A) Per il trasferimento si ricorre all’uso di EDTA (chela Ca2+ e Mg2+, indispensabili per l’adesione) e/o di
tripsina (degrada le proteine della matrice).
B) Avvenuto il distacco l’azione dell’EDTA e della tripsina viene neutralizzata dall’aggiunta di nuovo
mezzo di coltura che contiene cationi divalenti in eccesso ed inibitori della tripsina.
C) Le cellule vengono quindi contate e seminate in nuove piastre.
Il tempo necessario alle cellule per duplicarsi è di circa 20-24 ore a seconda del tipo cellulare.

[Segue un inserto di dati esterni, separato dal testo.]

-- ==== Sys2Proof/Machine/Views.lean ====
section
/-!
DEFINITION. What a read of a register or of a mailbox object returns (R52, R64, R74): fields by access code, the values that
follow from the rest of the state, and the objects that are not stored as words.
-/
namespace Sys2Proof.Machine

/-! ### Registers -/

/-- Value of a register by the access codes of its fields: SH fields show the shadow, WO fields zero (R52, R64). -/
def plainRead (s : State) (page off : Nat) : Nat :=
  match regAt page off with
  | none => 0
  | some g =>
    let k := regKey page off
    g.1.flds.foldl (fun w f =>
      match f.acc with
      | .wo => w
      | .wk => w
      | .sh => w + bitsOf (shdW s k).toNat f.hi f.lo * 2 ^ f.lo
      | _ => w + bitsOf (actW s k).toNat f.hi f.lo * 2 ^ f.lo) 0

/-- The page has mailbox objects. -/
def hasMailbox (page : Nat) : Bool := (List.range 32).any fun o => (objAt page o).isSome

/-- Every unit of the page's instance is contained (R456). -/
def pageContained (s : State) (page : Nat) : Bool :=
  let u := unitsOf s page 0
  !u.isEmpty && u.all s.flt.contained.contains

/-- Common header (Tables 2-2 to 2-18), where it is not a stored word. -/
def headRead (s : State) (page off : Nat) : Nat :=
  match pageRow page with
  | none => 0
  | some r =>
    match off with
    | 0x00 => r.code * 2 ^ 20 + instOf r page * 2 ^ 8 + 1
    | 0x04 => (r.pages - 1) * 2 ^ 20 + pnumOf r page * 2 ^ 16 + (pageSrcs page).length * 2 ^ 4 + b2n r.dataPlane * 8 + 4
        + b2n (hasMailbox page) * 2 + 1
    | 0x08 => b2n (pageReady s page) + b2n (pageContained s page) * 2 + bitsOf (plainRead s page off) 2 2 * 4
        + b2n (pageDirty s page) * 8 + b2n (fget s bootStatPhase 0 0 == 7) * 16
    | 0x24 => groupOf s page + b2n (groupPending s (groupOf s page)) * 256
    | 0x2C => b2n (isUnlocked s .host page) + b2n (isUnlocked s .holtarun page) * 2
    | _ => if 0x40 ≤ off ∧ off < 0x80 ∧ (storeFind s.pg.mbx page).isSome = true then 0 else plainRead s page off

/-- GLB.PAGE_COUNT by ordering code (Table 2-22). -/
def pageCount (s : State) : Nat :=
  match sku s with
  | 2 => 0x09DF * 65536 + 1689
  | 3 => 0x0A3F * 65536 + 1577
  | _ => 0x0A3F * 65536 + 1881

/-- GLB.EPOCH_STAT of a group (Table 2-29). -/
def epochStat (s : State) (g : Nat) : Nat :=
  fget s glbEpochStatCur 0 g + b2n (groupPending s g) * 2 ^ 8
    + b2n (groupPending s g && decide (0 < epochRefs s g)) * 2 ^ 9 + b2n (groupDP s g) * 2 ^ 10
    + fget s glbEpochStatAbsorbed 0 g * 2 ^ 12

/-- RDH.BANK_STAT of a bank page (Table 5-11). -/
def bankStat (s : State) (page : Nat) : Nat :=
  let sl := bankSlice page
  let own := (List.range 16).find? fun t => fget s clsTblCfgEn sl t == 1 && fget s clsTblCfgMech sl t == 0
    && bit (fget s clsTblCfgBanks sl t) (bankNo page)
  let w := (actW s (regKey page 0x100)).toNat
  own.elim 0 (fun t => t * 2 ^ 28 + fget s clsTblCfgWidth sl t * 2 ^ 26 + 2 ^ 25)
    + bitsOf w 24 24 * 2 ^ 24 + activeHalf s page * 2 ^ 23 + bitsOf w 2 0

/-- Number of Table 13-1 for a thread state. -/
def hstateCode : HState → Nat
  | .idle => 0 | .ready => 1 | .waitEvent => 2 | .waitJoin => 3 | .waitMem => 4 | .halted => 5

/-- HOL.THR_STAT of a thread (Table 13-11). -/
def thrStat (s : State) (h : Nat) : Nat :=
  let t := hartOf s h
  t.gen % 256 * 2 ^ 16 + (if t.st = .waitEvent then min 255 t.waitArg else 0) * 2 ^ 8 + b2n t.user * 8 + hstateCode t.st

/-- Host reads outstanding, one PCIe tag each (Table 14-6, log entry 18). -/
def tagsUsed (s : State) : Nat :=
  (s.dma.chans.filter fun e => e.2.phase == 3 || (e.2.phase == 1 && fget s dmacChCfgDescSpace e.1 0 == 0)).length

/-- Device-wide channel index of BRL.CH_SUM as a state (Table 10-8). -/
def chSum (s : State) (w : Nat) : Nat :=
  (List.range 8).foldl (fun a j =>
    let i := 8 * w + j
    if i < chanN s then a + chanState s (chanInst s i) * 2 ^ (4 * j) else a) 0

/-- Registers of a block at 0x100-0xFFF that show other state. -/
def bodyRead (s : State) (r : DirRow) (page off : Nat) : Option Nat :=
  let i := instOf r page
  let pn := pnumOf r page
  let n4 := (off - 0x100) / 4
  match r.blk with
  | .glb =>
    if off = 0x10C then some (pageCount s)
    else if 0x200 ≤ off ∧ off < 0x240 then some (epochStat s ((off - 0x200) / 4))
    else if 0x240 ≤ off ∧ off < 0x280 then some (epochRefs s ((off - 0x240) / 4))
    else none
  | .pcs =>
    if 0x140 ≤ off ∧ off < 0x160 then
      let l := latNs s (8 * i + (off - 0x140) / 4)
      some (l.2 * 65536 + l.1)
    else none
  | .mac =>
    if off = 0x120 then some (curGbps s i * 65536 + bitsOf (plainRead s page off) 15 1 * 2 + b2n (linkUp s i)) else none
  | .sds =>
    if off = 0x104 ∧ fget s sdsLaneCfgLtEn i 0 = 1 then (storeFind s.net.taps i).map (· % 2 ^ 32) else none
  | .rdh => if off = 0x100 then some (bankStat s page) else none
  | .lek =>
    if pn = 0 ∧ off = 0x104 then some (leekCount (leekAct s i) 0)
    else if pn = 0 ∧ off = 0x108 then some (leekCount (leekAct s i) 1) else none
  | .adm =>
    if pn ≠ 0 then none
    else if off = 0x10C then some (descOn s i) else if off = 0x110 then some (descBrl s i) else none
  | .twl => if 0x120 ≤ off ∧ off < 0x140 then some (laneOcc s i ((off - 0x120) / 4)) else none
  | .bpm => if pn = 0 ∧ off = 0x114 then some (sharedSize s i - (sharedUsed s i : Nat)).toNat else none
  | .brl => if pn = 3 ∧ off < 0x160 then some (chSum s n4) else none
  | .hch =>
    if pn = 0 ∧ off = 0x104 then
      some (fget s hchChStatTemp i 0 * 2 ^ 24 + min 64 (outstanding s i 1).length * 2 ^ 16
        + min 64 (outstanding s i 0).length * 2 ^ 8 + b2n (inOrder s i 1) * 32 + b2n (inOrder s i 0) * 16 + chanState s i)
    else none
  | .holc => if off < 0x120 then some (thrStat s (8 * i + n4)) else none
  | .holx =>
    if off = 0x104 then
      some (((List.range 128).filter fun h => (hartOf s h).st == .idle).length * 2 ^ 16 + b2n s.hol.restartAt.isSome)
    else none
  | .dmax => if off = 0x108 then some (512 - tagsUsed s) else none
  | .okr =>
    if off = 0x104 then some (Config.okrBaseVer i % 2 ^ 32)
    else if off = 0x100 then some (plainRead s page off + b2n (!s.boot.dpUp) * 2 ^ 29) else none
  | _ => none

/-- Value of a register of an implemented page; a page that is not READY in limited mode reads zero (R475). -/
def regRead (s : State) (page off : Nat) : Nat :=
  match pageRow page with
  | none => 0
  | some r =>
    if regThere page off = false then 0
    else if off < 0x100 then headRead s page off
    else if pageReady s page = false ∧ fget s bootStatPhase 0 0 = 7 then 0
    else (bodyRead s r page off).getD (plainRead s page off)

/-! ### Objects that are not stored words -/

/-- Low and high word of a 64-bit value. -/
def two (v : Nat) : List Nat := [v % 2 ^ 32, v / 2 ^ 32 % 2 ^ 32]

/-- Words of a byte string, little-endian. -/
def byteWords (n : Nat) (l : List Byte) : List Nat := (List.range n).map fun k => ofLE (slice l (4 * k) 4)

/-- Data word of a Chard entry (Table 6-5). -/
def chdData (e : ChdEnt) : List Nat :=
  [e.nh % 2 ^ 20 + b2n e.hit * 2 ^ 20 + b2n e.stat * 2 ^ 21 + b2n e.learned * 2 ^ 22 + e.state % 4 * 2 ^ 23
    + e.ebit % 2 * 2 ^ 25 + e.origin % 8 * 2 ^ 26 + e.misses % 4 * 2 ^ 29, e.ltime % 2 ^ 32]

/-- CHD OBJ 0x02: slot `i` counts through the ways (Table 6-13); the most significant 80 key bits are in the first slot. -/
def chdSlotWords (s : State) (k i : Nat) : List Nat :=
  let w := i / 2 ^ 20
  let n := i % 2 ^ 20
  match s.tbl.chd.find? fun e => e.pair == k && e.way == w && decide (e.slot ≤ n) && decide (n < e.slot + chdSlots e.typ) with
  | none => [0, 0, 0, 0, 0]
  | some e => numWords 3 (ofBE (slice e.key (10 * (n - e.slot)) 10)) ++ (if n = e.slot then chdData e else [0, 0])

/-- CHD OBJ 0x03. -/
def stashWords (s : State) (k i : Nat) : List Nat :=
  match s.tbl.chd.find? fun e => e.pair == k && e.way == 4 && e.slot == i with
  | none => List.replicate 16 0
  | some e => numWords 10 (ofBE e.key) ++ chdData e ++ [0, 0, 0, 0]

/-- POL OBJ 0x02 (R242). -/
def polWords (s : State) (sl i : Nat) : List Nat :=
  let b := polBuckets s sl i (oget s .pol sl 0 1 i 0) (oget s .pol sl 0 1 i 1) (oget s .pol sl 0 1 i 2) (oget s .pol sl 0 1 i 3)
  two (b.1 / 65536) ++ two (b.2 / 65536)

/-- ADM page 2 OBJ 0x02 (Table 8-10). -/
def keeperWords (s : State) (sl i : Nat) : List Nat :=
  let p := 48 * sl + i / 8
  let q := queue s p (i % 8)
  [q.v % 2 ^ 32, q.v / 2 ^ 32 % 2 ^ 16 + b2n q.idle * 2 ^ 16 + b2n q.spill * 2 ^ 17 + b2n q.carry.isSome * 2 ^ 18
    + b2n q.lost * 2 ^ 19, q.rate % 2 ^ 21, min (2 ^ 24 - 1) (queueItems s p (i % 8)).length]

/-- EGS page 0 OBJ 0x02 (Table 11-5). -/
def egsWords (s : State) (g i : Nat) : List Nat :=
  let p := 8 * g + i / 9
  let c := i % 9
  let q := queue s p c
  [unsgn 24 q.deficit, unsgn 32 (q.tok / 65536), if c < 8 then q.rate % 2 ^ 21 else 0,
    b2n (isDue s p c) + b2n q.flushDone * 2 + gateNs s p c (portMbps s p (admGbps s p)) % 65536 * 65536]

/-- TIM objects (Table 12-8) and the state after the read: NEW clears, the FIFO pops. -/
def timRead (s : State) (obj : Nat) : List Nat × State :=
  match obj with
  | 1 => (timeWords (nsOf (tbNow s)) (fracOf (tbNow s)) ++ [0], s)
  | 2 =>
    match s.tim.cap with
    | [] => ([0, 0, 0, 0], s)
    | t :: f => (timeWords (nsOf t) (fracOf t) ++ [f.getD 0 0], withTim s { s.tim with cap := [t, 0] })
  | 3 =>
    match s.tim.fifo with
    | [] => ([0, 0, 0, 0], s)
    | e :: _ => ((2 ^ 31 + e.getD 0 0 % 512 * 65536 + e.getD 1 0 % 65536) :: timeWords (e.getD 2 0) (e.getD 3 0),
        fifoPop s)
  | _ => (byteWords 4 s.tim.tod, s)

/-- TEL page 0 OBJ 0x01 and 0x02 of an egress queue; CLR empties what was read. -/
def histRead (s : State) (sl obj i : Nat) (clr : Bool) : List Nat × State :=
  let h := storeGet histZero s.tel.hist (432 * sl + i)
  let put := fun (x : Hist) => if clr then withTel s { s.tel with hist := storeSet histZero (432 * sl + i) x s.tel.hist } else s
  if obj = 1 then (h.bins, put { h with bins := histZero.bins })
  else (two h.sum ++ [h.cnt, b2n h.sat], put { h with sum := 0, cnt := 0, sat := false })

/-- BPM page 0 OBJ 0x02: use and peak; CLR restarts the peak. -/
def ownerRead (s : State) (es o : Nat) (clr : Bool) : List Nat × State :=
  let u := usedOf s es o
  ([u, storeGet 0 s.net.peak (ownKey es o)],
    if clr then { s with net := { s.net with peak := storeSet 0 (ownKey es o) u s.net.peak } } else s)

/-- BPM page 0 OBJ 0x03: an on-chip descriptor; what a free one holds is open. -/
def descRead (s : State) (es d : Nat) : List Nat × State :=
  match s.net.items.find? fun it => it.es == es && !it.brl && it.desc == d with
  | some it => (byteWords 8 (descBytes s it), s)
  | none => ((List.range 8).map fun k => Config.freeWord (s.free + k) % 2 ^ 32, { s with free := s.free + 8 })

/-- OKR OBJ 0x01: a control-store word. -/
def okrWord (s : State) (i a : Nat) : List Nat :=
  numWords 4 (if a < 3072 then Config.okrBaseWord i a
    else (((okraOf s i).patch.find? fun e => e.1 == a - 3072).elim 0 (·.2)))

/-- A read-only object: its words, and the state after the read. -/
def roRead (s : State) (r : DirRow) (page obj idx : Nat) (o : Obj) (clr : Bool) : List Nat × State :=
  let i := instOf r page
  let stored := ((List.range o.words).map fun w => (actW s (objKey page obj idx w)).toNat, s)
  match r.blk, obj with
  | .chd, 2 => (chdSlotWords s i idx, s)
  | .chd, 3 => (stashWords s i idx, s)
  | .pol, 2 => (polWords s i idx, s)
  | .adm, 2 => (keeperWords s i idx, s)
  | .gze, 1 =>
    ([laneFor s i idx, (storeGet (0, 0) s.net.flowlet (bucketKey i idx)).2 / 65536 % 2 ^ 32], s)
  | .bpm, 2 => ownerRead s i idx clr
  | .bpm, 3 => descRead s i idx
  | .egs, 2 => (egsWords s i idx, s)
  | .tim, n => timRead s n
  | .tel, n => histRead s i n idx clr
  | .holx, 1 => ([storeGet 0 s.ev idx], if clr then { s with ev := storeDel idx s.ev } else s)
  | .okr, 1 => (okrWord s i idx, s)
  | .okr, 2 => ([(okraOf s i).hooks.getD idx 0], s)
  | _, _ => stored

/-- The counters of an object: their words, and the state after the read, which CLR empties (R74). Each LGR counter is checked
at every read of it (R274). -/
def cntRead (s0 : State) (r : DirRow) (page obj idx : Nat) (o : Obj) (clr : Bool) : List Nat × State :=
  let keys := (List.range (o.words / 2)).map fun c => objKey page obj idx (2 * c)
  let s := if r.blk = .lgr then (List.range (o.words / 2)).foldl (fun a c => lgrBump a (instOf r page) obj idx c 0) s0 else s0
  let ws := (keys.flatMap fun k => two (storeGet 0 s.cfg.cnt k)).take o.words
  if clr then
    (ws, { s with
      cfg := { s.cfg with cnt := keys.foldl (fun a k => storeDel k a) s.cfg.cnt }
      net := { s.net with noCheck := s.net.noCheck.filter fun k => !keys.contains k } })
  else (ws, s)

/-- CLR of a stored object (R74): its words become zero, as a write of it would make them; where zero is a reserved encoding,
their reset values. A keyed object, frozen or held shadows and tree words a lookup reads stay (log entry 21). -/
def objClear (s : State) (page obj idx : Nat) (o : Obj) : State :=
  let zero := List.replicate o.words 0
  let first := (List.range o.words).map fun w => (resetOf (objKey page obj idx w)).toNat
  if objKeyed page obj then s
  else objApply s page obj idx o (if objBad s page obj idx zero then first else zero)

/-- A mailbox read of an object (R74): its words as of this clock, and the state after it. CLR clears the object on that clock;
an object that shows live state has nothing of its own to clear (log entry 21). -/
def objRead (s : State) (page obj idx : Nat) (clr : Bool) : List Nat × State :=
  match pageRow page, objAt page obj with
  | some r, some o =>
    match o.kind with
    | .cnt => cntRead s r page obj idx o clr
    | .sh => ((List.range o.words).map fun w => (shdW s (objKey page obj idx w)).toNat, if clr then objClear s page obj idx o else s)
    | .rw => ((List.range o.words).map fun w => (actW s (objKey page obj idx w)).toNat, if clr then objClear s page obj idx o else s)
    | .ro => roRead s r page obj idx o clr
    | .wo => ([], s)
  | _, _ => ([], s)

/-- A requester reaches the register pages: the host while its link is up (R496). -/
def reqHere (s : State) (req : Requester) : Bool := req == .holtarun || s.boot.link

/-- The value a requester's read of 32 bits at a page offset returns, and the state after it: zero where the page is absent or a
byte enable is clear; a read of MBX_CTRL that returns VALID clears it (R52, Table 2-15). -/
def busRead (s : State) (req : Requester) (page off be : Nat) : Nat × State :=
  if reqHere s req = false ∨ pageThere s page = false ∨ off % 4 ≠ 0 ∨ 4096 ≤ off ∨ be ≠ 15 then (0, s)
  else
    let v := regRead s page off
    let k := regKey page off
    (v, if off = 0x34 ∧ bit v 8 = true then setAct s k (BitVec.ofNat 32 (putBits (actW s k).toNat 8 8 0)) else s)

end Sys2Proof.Machine
end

Linee cellulari particolarmente utilizzate.
3T3 fibroblast (mouse)
BHK21 fibroblast (Syrian hamster)
MDCK epithelial cell (dog)
HeLa epithelial cell (human)
PtK1 epithelial cell (rat kangaroo)
L6 myoblast (rat)
PC12 chromaffin cell (derived from a rat pheochromocytoma)
COS fibroblast (monkey)
CHO ovary (chinese hamster)
HEK-293 generated by transformation of embryonic kidney cells (human)
Conservazione delle cellule in azoto liquido
Per la conservazione delle cellule per lunghi periodi si ricorre alla conservazione in azoto liquido (-196°C).
Il congelamento in azoto liquido mantiene le cellule vive in completa quiescenza per anni.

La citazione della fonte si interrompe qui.